Using the records below, output the stretch that opens with the line containing "unfold takeSeq; simp [*]" and closes with the line containing "field now -/", exactly and including both lines, with nothing more.

---------- Excerpted data ----------

@[simp] theorem logRecord_nests (s : State) (x : CtxId) (slots : List Nat)  : (logRecord s x slots).nests = s.nests := by
  unfold logRecord; dsimp only; (repeat' split) <;> simp [*]

@[simp] theorem sendExc_nests (s : State) (x : CtxId) (c : Cause) (slots : List Nat) (valid : BitVec 16) : (sendExc s x c slots valid).nests = s.nests := by
  unfold sendExc; (repeat' split) <;> simp [*]

@[simp] theorem addTrigger_nests (s : State) (w : BitVec 4) (t : Trigger) : (addTrigger s w t).nests = s.nests := by
  unfold addTrigger; simp [*]

@[simp] theorem deliverRecord_nests (s : State) (o : Origin) (r : Report) (discards : Bool)  : (deliverRecord s o r discards).nests = s.nests := by
  unfold deliverRecord; dsimp only; (repeat' split) <;> simp [*]

@[simp] theorem putTask_nests (s : State) (w : BitVec 4) (t : Task) : (putTask s w t).nests = s.nests := by
  unfold putTask; simp [*]

@[simp] theorem takeSeq_nests (s : State) (cell : Nat) : (takeSeq s cell).1.nests = s.nests := by
  unfold takeSeq; simp [*]

@[simp] theorem cutBad_nests (s : State) : (cutBad s).nests = s.nests := by
  unfold cutBad
  exact foldl_nests _ (fun st w => setWorld_nests _ _ _) _ _

@[simp] theorem restoreFirings_nests (mv : Nat → Nat) (away : Nat) (x0 : State) (x1 : List Firing) : (restoreFirings mv away x0 x1).1.nests = x0.nests := by
  induction x1 generalizing x0 <;> (simp [restoreFirings, *])

@[simp] theorem startTimers_nests (s : State) (l : List PTok) : (startTimers s l).nests = s.nests := by
  refine foldl_nests _ (fun st c => ?_) _ _
  split <;> rfl

/-! ### The field now -/

@[simp] theorem foldl_now {α : Type} (f : State → α → State) (h : ∀ s a, (f s a).now = s.now) (l : List α) (s : State) :
    (l.foldl f s).now = s.now := by
  induction l generalizing s with
  | nil => rfl
  | cons a l ih => simp [ih, h]

@[simp] theorem sendVec_now (s : State) (w : BitVec 4) (vec : Nat) : (sendVec s w vec).now = s.now := by
  unfold sendVec; (repeat' split) <;> simp [*]

@[simp] theorem ownWrite_now (s : State) (w : BitVec 4) (a : Nat) (cells : List Host.Cell) : (ownWrite s w a cells).now = s.now := by
  unfold ownWrite; split <;> simp

@[simp] theorem logRecord_now (s : State) (x : CtxId) (slots : List Nat)  : (logRecord s x slots).now = s.now := by
  unfold logRecord; dsimp only; (repeat' split) <;> simp [*]

@[simp] theorem sendExc_now (s : State) (x : CtxId) (c : Cause) (slots : List Nat) (valid : BitVec 16) : (sendExc s x c slots valid).now = s.now := by
  unfold sendExc; (repeat' split) <;> simp [*]

@[simp] theorem addTrigger_now (s : State) (w : BitVec 4) (t : Trigger) : (addTrigger s w t).now = s.now := by
  unfold addTrigger; simp [*]

@[simp] theorem deliverRecord_now (s : State) (o : Origin) (r : Report) (discards : Bool)  : (deliverRecord s o r discards).now = s.now := by
  unfold deliverRecord; dsimp only; (repeat' split) <;> simp [*]

@[simp] theorem emitTok_now (s : State) (n : NodeId) (port : Nat) (t : Token) (owner : Option Colour) : (emitTok s n port t owner).now = s.now := by
  unfold emitTok; dsimp only; (repeat' split) <;> simp [*]

@[simp] theorem emitDones_now (v : Inv) (x0 : State) (x1 : List Nat) : (emitDones v x0 x1).now = x0.now := by
  induction x1 generalizing x0 <;> (simp [emitDones, *])

@[simp] theorem sendGos_now (v : Inv) (s : State) (l : List Nat) : (sendGos v s l).now = s.now := by
  unfold sendGos; simp [*]

@[simp] theorem countDrain_now (s : State) (n : NodeId) (t : Tag) : (countDrain s n t).now = s.now := by
  unfold countDrain; dsimp only; (repeat' split) <;> simp [*]

@[simp] theorem endInv_now (s : State) (id : Nat) : (endInv s id).now = s.now := by
  unfold endInv; (repeat' split) <;> simp [*]

@[simp] theorem acquireNode_now (s : State) (n : NodeId) : (acquireNode s n).now = s.now := by
  unfold acquireNode; (repeat' split) <;> simp [*]

@[simp] theorem beginNest_now (s : State) (p : Placed) (exts : List Nat) (g : GoWait) : (beginNest s p exts g).now = s.now := by
  unfold beginNest; (repeat' split) <;> simp [*]

@[simp] theorem startGos_now (n : NodeId) (p : Placed) (k : Nat) (s : State) : (startGos n p k s).now = s.now := by
  induction k generalizing s with
  | zero => rfl
  | succ k ih =>
    simp only [startGos]
    split
    · rfl
    · split
      · rfl
      · rw [ih]; simp

@[simp] theorem startWaiting_now (s : State) (n : NodeId) : (startWaiting s n).now = s.now := by
  unfold startWaiting; (repeat' split) <;> simp [*]

@[simp] theorem leavePorts_now (s : State) (gone : PTok → Bool) : (leavePorts s gone).now = s.now := by
  unfold leavePorts; simp [*]

@[simp] theorem dropUsed_now (s : State) (cell : Nat) (seqs : List Nat) : (dropUsed s cell seqs).now = s.now := by
  unfold dropUsed; simp [*]

@[simp] theorem unuse_now (s : State) (cell : Nat) (seq : Nat) : (unuse s cell seq).now = s.now := by
  unfold unuse; simp [*]

@[simp] theorem returnTag_now (s : State) (n : NodeId) (t : Option IterTag) : (returnTag s n t).now = s.now := by
  unfold returnTag; split <;> rfl

@[simp] theorem returnTags_now (x0 : State) (x1 : List BInst) : (returnTags x0 x1).now = x0.now := by
  induction x1 generalizing x0 <;> (simp [returnTags, *])

@[simp] theorem discardInv_now (s : State) (cell : Nat) (id : Nat) : (discardInv s cell id).now = s.now := by
  unfold discardInv; simp [*]

@[simp] theorem endFaulted_now (s : State) (id : Nat) : (endFaulted s id).now = s.now := by
  unfold endFaulted; (repeat' split) <;> simp [*]

/-! ### The field ops -/

@[simp] theorem sendVec_ops (s : State) (w : BitVec 4) (vec : Nat) : (sendVec s w vec).ops = s.ops := by
  unfold sendVec; (repeat' split) <;> simp [*]

@[simp] theorem ownWrite_ops (s : State) (w : BitVec 4) (a : Nat) (cells : List Host.Cell) : (ownWrite s w a cells).ops = s.ops := by
  unfold ownWrite; split <;> simp

@[simp] theorem logRecord_ops (s : State) (x : CtxId) (slots : List Nat)  : (logRecord s x slots).ops = s.ops := by
  unfold logRecord; dsimp only; (repeat' split) <;> simp [*]

@[simp] theorem sendExc_ops (s : State) (x : CtxId) (c : Cause) (slots : List Nat) (valid : BitVec 16) : (sendExc s x c slots valid).ops = s.ops := by
  unfold sendExc; (repeat' split) <;> simp [*]

@[simp] theorem addTrigger_ops (s : State) (w : BitVec 4) (t : Trigger) : (addTrigger s w t).ops = s.ops := by
  unfold addTrigger; simp [*]

@[simp] theorem deliverRecord_ops (s : State) (o : Origin) (r : Report) (discards : Bool)  : (deliverRecord s o r discards).ops = s.ops := by
  unfold deliverRecord; dsimp only; (repeat' split) <;> simp [*]

/-! ### The field outputs -/

@[simp] theorem foldl_outputs {α : Type} (f : State → α → State) (h : ∀ s a, (f s a).outputs = s.outputs) (l : List α) (s : State) :
    (l.foldl f s).outputs = s.outputs := by
  induction l generalizing s with
  | nil => rfl
  | cons a l ih => simp [ih, h]

@[simp] theorem emitTok_outputs (s : State) (n : NodeId) (port : Nat) (t : Token) (owner : Option Colour) : (emitTok s n port t owner).outputs = s.outputs := by
  unfold emitTok; dsimp only; (repeat' split) <;> simp [*]

@[simp] theorem emitDones_outputs (v : Inv) (x0 : State) (x1 : List Nat) : (emitDones v x0 x1).outputs = x0.outputs := by
  induction x1 generalizing x0 <;> (simp [emitDones, *])

@[simp] theorem sendGos_outputs (v : Inv) (s : State) (l : List Nat) : (sendGos v s l).outputs = s.outputs := by
  unfold sendGos; simp [*]

@[simp] theorem countDrain_outputs (s : State) (n : NodeId) (t : Tag) : (countDrain s n t).outputs = s.outputs := by
  unfold countDrain; dsimp only; (repeat' split) <;> simp [*]

@[simp] theorem endInv_outputs (s : State) (id : Nat) : (endInv s id).outputs = s.outputs := by
  unfold endInv; (repeat' split) <;> simp [*]

@[simp] theorem acquireNode_outputs (s : State) (n : NodeId) : (acquireNode s n).outputs = s.outputs := by
  unfold acquireNode; (repeat' split) <;> simp [*]

@[simp] theorem beginNest_outputs (s : State) (p : Placed) (exts : List Nat) (g : GoWait) : (beginNest s p exts g).outputs = s.outputs := by
  unfold beginNest; (repeat' split) <;> simp [*]

@[simp] theorem startGos_outputs (n : NodeId) (p : Placed) (k : Nat) (s : State) : (startGos n p k s).outputs = s.outputs := by
  induction k generalizing s with
  | zero => rfl
  | succ k ih =>
    simp only [startGos]
    split
    · rfl
    · split
      · rfl
      · rw [ih]; simp

@[simp] theorem startWaiting_outputs (s : State) (n : NodeId) : (startWaiting s n).outputs = s.outputs := by
  unfold startWaiting; (repeat' split) <;> simp [*]

@[simp] theorem leavePorts_outputs (s : State) (gone : PTok → Bool) : (leavePorts s gone).outputs = s.outputs := by
  unfold leavePorts; simp [*]

@[simp] theorem dropUsed_outputs (s : State) (cell : Nat) (seqs : List Nat) : (dropUsed s cell seqs).outputs = s.outputs := by
  unfold dropUsed; simp [*]

@[simp] theorem unuse_outputs (s : State) (cell : Nat) (seq : Nat) : (unuse s cell seq).outputs = s.outputs := by
  unfold unuse; simp [*]

@[simp] theorem returnTag_outputs (s : State) (n : NodeId) (t : Option IterTag) : (returnTag s n t).outputs = s.outputs := by
  unfold returnTag; split <;> rfl

@[simp] theorem returnTags_outputs (x0 : State) (x1 : List BInst) : (returnTags x0 x1).outputs = x0.outputs := by
  induction x1 generalizing x0 <;> (simp [returnTags, *])

@[simp] theorem discardInv_outputs (s : State) (cell : Nat) (id : Nat) : (discardInv s cell id).outputs = s.outputs := by
  unfold discardInv; simp [*]

@[simp] theorem endFaulted_outputs (s : State) (id : Nat) : (endFaulted s id).outputs = s.outputs := by
  unfold endFaulted; (repeat' split) <;> simp [*]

----------

Task answer
  unfold takeSeq; simp [*]

@[simp] theorem cutBad_nests (s : State) : (cutBad s).nests = s.nests := by
  unfold cutBad
  exact foldl_nests _ (fun st w => setWorld_nests _ _ _) _ _

@[simp] theorem restoreFirings_nests (mv : Nat → Nat) (away : Nat) (x0 : State) (x1 : List Firing) : (restoreFirings mv away x0 x1).1.nests = x0.nests := by
  induction x1 generalizing x0 <;> (simp [restoreFirings, *])

@[simp] theorem startTimers_nests (s : State) (l : List PTok) : (startTimers s l).nests = s.nests := by
  refine foldl_nests _ (fun st c => ?_) _ _
  split <;> rfl

/-! ### The field now -/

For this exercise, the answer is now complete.